Pour la procédure devant la Commission ils sont représentés
respectivement par Maîtres Francesco Tata et Tommaso Apone,
avocats à Agropoli, et Maître Paolo Cerruti, avocat à Naples.
Le 23 juin 1974, les requérants reçurent un avis de
poursuites ("avviso di reato") par lequel ils apprirent qu'à la suite
d'un rapport du 7 février 1974 du Bureau d'inspection de la Direction
provinciale des postes et télécommunications de Salerno, ils faisaient
l'objet de poursuites pour avoir signé les reçus de versement des
pensions servies par l'Institut National de Pension, en lieu et place
des bénéficiaires et pour n'avoir pas respecté les règlements relatifs
aux procurations données à cette fin.
Les poursuites concernaient également huit autres préposés des
postes de Salerno.
Une instruction fut ouverte par le parquet. La police
judiciaire procéda, le 24 avril 1974, à la saisie des reçus signés qui
constituaient le corps du délit et à l'interrogatoire des prévenus et
des témoins. Les requérants furent interrogés respectivement les 25
et 26 novembre 1974. Le 18 décembre 1974 le rapport de la police
judiciaire fut transmis au parquet.
Le 18 janvier 1975 l'instruction fut confiée à un juge
d'instruction.
Le juge d'instruction procéda à l'interrogatoire des prévenus
et des témoins les 21 janvier et 17 octobre 1980. Une expertise
graphologique fut ensuite effectuée en un peu plus de deux mois.
Par ailleurs, le 16 janvier 1981, le juge d'instruction
renouvela au juge d'instance de Nocera inferiore une commission
rogatoire du 20 octobre 1980 afin qu'il interroge l'un des accusés
qui, malade, n'avait pu comparaître devant lui.

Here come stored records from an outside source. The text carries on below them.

-- ==== Sys2Proof/Machine/Frame.lean ====
section
/-! DEFINITION. The FRAME rows: a packet frame "sent by the transmitter, read by the receiver" (spec/30_encoding.md
R82, opcode_table.json). Where CS is at the sending of the frame, a row performs the next `Send` of R210; where CS is
at the receiver's classification, it performs R167 to R170 on the frame that was read. -/

namespace Sys2Proof.Machine

/-- R210: `Send(FRAME[i])`; after the last byte `R.TRIES <- R.TRIES + 1`, and the response is read unless MODE is
GMODE. -/
def sendFrameByte (i : Nat) (b : Byte) (s : State) : State :=
  if i + 1 < frameLength s.bsize s.tsize then send b (.txSend (i + 1)) s
  else send b (if s.mode = .gmode then .txAcked else .check (.before .txRsp)) { s with tries := s.tries + 1 }

/-- A frame of that size with those bytes, at the point where it is sent or where it was read. -/
def runFrame (bs : BlockSize) (ts : TrailerSize) (f : List Byte) (s : State) : Res :=
  match s.cs with
  | .rxClassify =>
    atPoint (s.bsize == bs && s.tsize == ts) (answerPacket (classify s.mode bs.bytes f s.seq) s)
  | .txSend i =>
    match f[i]? with
    | some b => atPoint (s.bsize == bs && s.tsize == ts) (sendFrameByte i b s)
    | none => .refused .notAtItsPoint
  | _ => .refused .notAtItsPoint

/-- FRAME.SOH.ARITH (R82, R167, R210). -/
def execFrameSohArith (seq cpl : Byte) (payload : List Byte) (sum : Byte) (s : State) : Res :=
  runFrame .small .one (frameOf Config.soh seq cpl payload [sum]) s

/-- FRAME.SOH.CRC (R82, R167, R210). -/
def execFrameSohCrc (seq cpl : Byte) (payload : List Byte) (crc : U16) (s : State) : Res :=
  runFrame .small .two (frameOf Config.soh seq cpl payload (crcBytes crc)) s

/-- FRAME.STX.ARITH (R82, R167, R210). -/
def execFrameStxArith (seq cpl : Byte) (payload : List Byte) (sum : Byte) (s : State) : Res :=
  runFrame .large .one (frameOf Config.stx seq cpl payload [sum]) s

/-- FRAME.STX.CRC (R82, R167, R210). -/
def execFrameStxCrc (seq cpl : Byte) (payload : List Byte) (crc : U16) (s : State) : Res :=
  runFrame .large .two (frameOf Config.stx seq cpl payload (crcBytes crc)) s

end Sys2Proof.Machine
end

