/-- Settles O4, by the fields of the word: what a command ignores is a field that its row's meaning does not read. -/
theorem commandWordTable : Obligations.CommandWordTable := by
  intro w s hw
  have hr : cmdReserved w = 0#26 := cmdReserved_eq_zero_iff.mpr hw
  have hop {x : BitVec 2} (h : w.toNat % 4 = x.toNat) : cmdOp w = x := cmdOp_eq_iff.mpr h
  have hk {x : BitVec 2} (h : w.toNat / 4 % 4 = x.toNat) : cmdCkpref w = x := cmdCkpref_eq_iff.mpr h
  refine ⟨fun h => ⟨?_, fun _ => rfl⟩, fun h h' => ?_, fun h h' => ?_, fun h h' => ?_, fun h _ => ?_,
    fun h => ⟨?_, fun k => ?_⟩⟩
  · exact congrArg Except.ok (decodeCmd_nop hr (hop h))
  · exact congrArg Except.ok (decodeCmd_receiveArith hr (hop h) (hk h'))
  · exact congrArg Except.ok (decodeCmd_receiveCrc hr (hop h) (hk h'))
  · exact congrArg Except.ok (decodeCmd_receiveGmode hr (hop h) (hk h'))
  · have hreceive : cmdOp w = 1#2 := hop h
    obtain ⟨hr', hop', hk', hc'⟩ := use1kBit_fields
    exact exec_decodeCmd_ignores_use1k (by simp [cmdReserved_xor, hr']) (by simp [cmdOp_xor, hop'])
      (by simp [cmdCkpref_xor, hk']) (by simp [cmdCtrl_xor, hc']) (by simp [hreceive]) s
  · exact congrArg Except.ok (decodeCmd_transmit hr (hop h))
  · obtain ⟨hr', hop', hu', hc'⟩ := ckprefBits_fields k
    exact exec_decodeCmd_ignores_ckpref (by simp [cmdReserved_xor, hr']) (by simp [cmdOp_xor, hop'])
      (by simp [cmdUse1k_xor, hu']) (by simp [cmdCtrl_xor, hc']) (hop h) s

/-- Settles O5, by the decoder's own legality test and the row's meaning. -/
theorem illegalCommandWords : Obligations.IllegalCommandWords := by
  intro w s
  refine ⟨?_, fun hb => congrArg Host.Outcome.next (whenIdle_of_idle hb _),
    fun hb => congrArg Host.Outcome.next (if_pos hb)⟩
  simp only [decode, Except.ok.injEq, decodeCmd_eq_illegal_iff, illegalWord_iff, ne_eq, cmdReserved_eq_zero_iff,
    cmdOp_eq_iff, cmdCkpref_eq_iff, BitVec.toNat_ofNat]
  omega

/-- Settles O11, by `State.statusWord_toNat` and the codes of R93 and R96. -/
theorem statusWordFields : Obligations.StatusWordFields := by
  refine ⟨fun s => ?_, fun s hb hr hm ho hs => ?_, fun s hb hr hm ho hs => ?_⟩
  · rw [State.statusWord_toNat]
    congr 4
    · cases s.busy <;> rfl
    · cases s.role <;> rfl
    · cases s.mode <;> rfl
    · cases s.outcome <;> rfl
  · rw [State.statusWord, hb, hr, hm, ho, hs]
    rfl
  · rw [State.statusWord, hb, hr, hm, ho, hs]
    rfl

/-! ### The points -/

/-- Settles O21, answer by answer: the row that the read's table gives it, executed where it is decoded. -/
theorem answersDecide : Obligations.AnswersDecide := by
  intro s r hb
  refine ⟨fun h => ?_, fun h => ?_, fun h => ?_, fun h => ?_⟩
  · split_ifs with h1 h2 h3 h4
    · exact step_answer_row (i := .rxHdrSoh) hb h rfl (by rw [h1]; rfl) rfl
    · exact step_answer_row (i := .rxHdrStx) hb h rfl (by rw [h2]; rfl) rfl
    · exact step_answer_row (i := .rxHdrEot) hb h rfl (by rw [h3]; rfl) rfl
    · exact step_answer_row (i := .rxHdrCan) hb h rfl (by rw [h4]; rfl) rfl
    · have hother := decodeHdr_other (r := r) (by simpa [otherThan_iff] using ⟨h1, h2, h3, h4⟩)
      exact step_answer_row hb h rfl (congrArg _ hother) rfl
  · split_ifs with h1 h2 h3 h4
    · exact step_answer_row (i := .txNegG) hb h rfl (by rw [h1]; rfl) rfl
    · exact step_answer_row (i := .txNegC) hb h rfl (by rw [h2]; rfl) rfl
    · exact step_answer_row (i := .txNegNak) hb h rfl (by rw [h3]; rfl) rfl
    · exact step_answer_row (i := .txNegCan) hb h rfl (by rw [h4]; rfl) rfl
    · have hother := decodeNeg_other (r := r) (by simpa [otherThan_iff] using ⟨h1, h2, h3, h4⟩)
      exact step_answer_row hb h rfl (congrArg _ hother) rfl
  · split_ifs with h1 h2
    · exact step_answer_row (i := .txRspAck) hb h rfl (by rw [h1]; rfl) rfl
    · exact step_answer_row (i := .txRspCan) hb h rfl (by rw [h2]; rfl) rfl
    · by_cases h3 : r = .byte Config.nakByte
      · exact step_answer_row (i := .txRspNak) hb h rfl (by rw [h3]; rfl) rfl
      · have hother := decodeRsp_other (r := r) (by simpa [otherThan_iff] using ⟨h1, h3, h2⟩)
        exact step_answer_row hb h rfl (congrArg _ hother) rfl
  · split_ifs with h1
    · exact step_answer_row (i := .txEotAck) hb h rfl (by rw [h1]; rfl) rfl
    · have hother := decodeEot_other (r := r) ((otherThan_iff _ _).mpr (List.forall_mem_singleton.mpr h1))
      exact step_answer_row hb h rfl (congrArg _ hother) rfl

Le 29 avril 1981 les requérants furent renvoyés en jugement
devant le tribunal de Salerno avec huit autres accusés. La décision de
renvoi en jugement comporte trois pages.
Lors de la première audience devant le tribunal de Salerno,
fixée au 23 juillet 1981, l'affaire fut remise au rôle car le décret
de citation à comparaître concernant l'un des accusés, qui n'avait pas
comparu, ne lui avait pas été notifié.
A l'audience suivante du 16 novembre 1981, l'examen de
l'affaire fut reporté à la demande des défenseurs de l'un des
requérants et de deux autres accusés. Il en alla de même à l'audience
du 18 janvier 1982. Le 22 mars 1982 l'audience fut remise parce que
certains des accusés étaient absents. Le 25 mai 1982 les défenseurs
des accusés demandèrent la remise de l'audience afin d'interroger
l'expert graphologue. Le 22 juin 1982 l'audience ne put avoir lieu
car les magistrats de Salerno étaient réunis en assemblée. Le 25
octobre 1982, les défenseurs des accusés demandèrent une expertise
graphologique collégiale. Le 30 novembre 1982 l'audience dut être
remise car la composition du tribunal avait changé. Le 7 février 1983
l'audience dut être à nouveau remise car les experts désignés d'office
n'avaient pas comparu. Le 7 mars 1983 le tribunal fixa le mandat
des experts. L'expertise fut déposée le 15 avril 1983. Le 14 juin
1983 la défense demanda que d'autres actes d'instruction soient
diligentés. Le 15 novembre 1983, une nouvelle remise d'audience eut
lieu avec l'accord des parties. Le 27 février 1984, l'affaire dut
être remise au rôle car il était impossible de reconstituer le
tribunal dans sa composition initiale du fait que le président avait
été affecté à un autre poste.
Le 24 septembre 1984, l'un des défenseurs des accusés excipa
de la nullité de l'ordonnance de renvoi en jugement et le ministère
public requit une inculpation pour "faux idéologique". L'affaire fut
renvoyée au juge d'instruction pour qu'il effectue un supplément
d'instruction.
Les requérants et les autres accusés furent à nouveau renvoyés
en jugement le 27 juin 1986. La décision de renvoi en jugement qui
concerne huit autres accusés est longue de quatre pages.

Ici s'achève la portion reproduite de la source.